Retype, word for word, every line of the records below starting at the one that contains "obtain ⟨hp_upper, -, -, hp_above⟩ := hp" and ending at the one that contains "rw [Nat.add_one_mul] at hstep"; include both of those lines and nothing more.

***

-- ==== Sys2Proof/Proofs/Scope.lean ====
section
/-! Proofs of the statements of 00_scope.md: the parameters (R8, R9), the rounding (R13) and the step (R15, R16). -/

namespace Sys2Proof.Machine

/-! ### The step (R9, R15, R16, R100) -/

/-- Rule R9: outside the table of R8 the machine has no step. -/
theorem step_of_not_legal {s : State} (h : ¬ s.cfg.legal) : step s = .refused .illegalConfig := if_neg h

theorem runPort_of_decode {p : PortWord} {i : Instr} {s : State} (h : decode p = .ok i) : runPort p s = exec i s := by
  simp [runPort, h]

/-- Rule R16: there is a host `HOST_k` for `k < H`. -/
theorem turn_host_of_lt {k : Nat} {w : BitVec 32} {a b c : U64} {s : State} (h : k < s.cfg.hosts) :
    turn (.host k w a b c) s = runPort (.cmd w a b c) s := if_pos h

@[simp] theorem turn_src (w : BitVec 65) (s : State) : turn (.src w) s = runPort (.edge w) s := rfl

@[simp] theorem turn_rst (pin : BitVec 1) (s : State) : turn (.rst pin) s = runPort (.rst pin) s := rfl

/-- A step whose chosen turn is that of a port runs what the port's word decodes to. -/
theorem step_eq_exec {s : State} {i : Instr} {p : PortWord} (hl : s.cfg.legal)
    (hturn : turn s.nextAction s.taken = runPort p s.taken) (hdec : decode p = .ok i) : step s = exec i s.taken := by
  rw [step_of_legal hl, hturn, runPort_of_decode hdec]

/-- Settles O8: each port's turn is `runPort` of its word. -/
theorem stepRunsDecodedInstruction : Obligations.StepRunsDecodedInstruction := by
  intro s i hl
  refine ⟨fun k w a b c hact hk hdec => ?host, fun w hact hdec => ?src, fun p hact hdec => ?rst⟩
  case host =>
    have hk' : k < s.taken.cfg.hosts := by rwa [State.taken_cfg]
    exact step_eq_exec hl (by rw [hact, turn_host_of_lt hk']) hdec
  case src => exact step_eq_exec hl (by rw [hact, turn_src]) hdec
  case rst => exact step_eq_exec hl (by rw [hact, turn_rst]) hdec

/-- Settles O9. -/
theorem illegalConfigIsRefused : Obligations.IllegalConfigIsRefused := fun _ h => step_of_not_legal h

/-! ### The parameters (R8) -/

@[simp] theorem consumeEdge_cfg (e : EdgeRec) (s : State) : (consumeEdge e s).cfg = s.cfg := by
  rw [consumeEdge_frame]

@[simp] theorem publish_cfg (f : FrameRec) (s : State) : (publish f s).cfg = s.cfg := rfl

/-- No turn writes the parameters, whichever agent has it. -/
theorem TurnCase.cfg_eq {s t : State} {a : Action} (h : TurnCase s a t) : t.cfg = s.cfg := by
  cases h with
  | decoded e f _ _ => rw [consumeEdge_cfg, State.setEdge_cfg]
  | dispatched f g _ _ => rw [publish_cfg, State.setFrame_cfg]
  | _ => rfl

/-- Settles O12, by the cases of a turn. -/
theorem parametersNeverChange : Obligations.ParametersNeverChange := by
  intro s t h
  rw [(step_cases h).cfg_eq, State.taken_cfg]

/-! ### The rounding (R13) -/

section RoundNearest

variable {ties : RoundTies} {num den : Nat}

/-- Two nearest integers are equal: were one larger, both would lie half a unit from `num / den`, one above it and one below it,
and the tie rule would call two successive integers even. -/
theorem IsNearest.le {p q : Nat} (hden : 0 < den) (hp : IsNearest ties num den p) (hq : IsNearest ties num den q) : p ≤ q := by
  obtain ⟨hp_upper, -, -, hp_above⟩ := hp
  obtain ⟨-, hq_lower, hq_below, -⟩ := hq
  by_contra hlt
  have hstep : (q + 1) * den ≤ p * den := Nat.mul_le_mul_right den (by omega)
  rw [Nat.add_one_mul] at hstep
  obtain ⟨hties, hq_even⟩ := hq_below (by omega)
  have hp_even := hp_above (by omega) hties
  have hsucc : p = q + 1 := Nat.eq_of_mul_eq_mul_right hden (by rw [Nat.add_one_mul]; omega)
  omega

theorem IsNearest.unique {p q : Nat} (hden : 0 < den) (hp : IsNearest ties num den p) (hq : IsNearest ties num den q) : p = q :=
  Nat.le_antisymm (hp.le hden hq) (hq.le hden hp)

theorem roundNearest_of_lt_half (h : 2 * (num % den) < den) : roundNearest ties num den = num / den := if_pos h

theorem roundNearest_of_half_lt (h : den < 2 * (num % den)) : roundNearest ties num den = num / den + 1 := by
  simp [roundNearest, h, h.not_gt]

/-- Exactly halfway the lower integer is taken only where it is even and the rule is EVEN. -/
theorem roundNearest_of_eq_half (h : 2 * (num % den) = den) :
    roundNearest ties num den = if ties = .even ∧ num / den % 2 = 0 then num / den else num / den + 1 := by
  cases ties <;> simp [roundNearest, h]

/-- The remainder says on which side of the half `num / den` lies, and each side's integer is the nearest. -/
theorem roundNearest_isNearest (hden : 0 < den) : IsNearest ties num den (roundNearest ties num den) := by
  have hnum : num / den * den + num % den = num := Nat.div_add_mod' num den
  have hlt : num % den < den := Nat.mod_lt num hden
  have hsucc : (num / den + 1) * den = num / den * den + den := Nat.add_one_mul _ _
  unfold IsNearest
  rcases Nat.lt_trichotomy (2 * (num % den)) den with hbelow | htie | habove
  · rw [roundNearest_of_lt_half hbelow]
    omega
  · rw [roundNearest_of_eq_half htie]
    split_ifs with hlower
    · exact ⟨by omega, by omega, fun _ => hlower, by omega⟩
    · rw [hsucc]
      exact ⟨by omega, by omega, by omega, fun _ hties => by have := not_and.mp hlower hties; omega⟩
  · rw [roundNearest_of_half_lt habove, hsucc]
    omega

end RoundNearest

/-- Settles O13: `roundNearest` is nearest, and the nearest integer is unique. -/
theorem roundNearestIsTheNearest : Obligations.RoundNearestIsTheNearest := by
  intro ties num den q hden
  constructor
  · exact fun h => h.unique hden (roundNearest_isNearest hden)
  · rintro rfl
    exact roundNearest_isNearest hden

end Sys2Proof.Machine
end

***

— PROBLEM SOLUTION —
  obtain ⟨hp_upper, -, -, hp_above⟩ := hp
  obtain ⟨-, hq_lower, hq_below, -⟩ := hq
  by_contra hlt
  have hstep : (q + 1) * den ≤ p * den := Nat.mul_le_mul_right den (by omega)
  rw [Nat.add_one_mul] at hstep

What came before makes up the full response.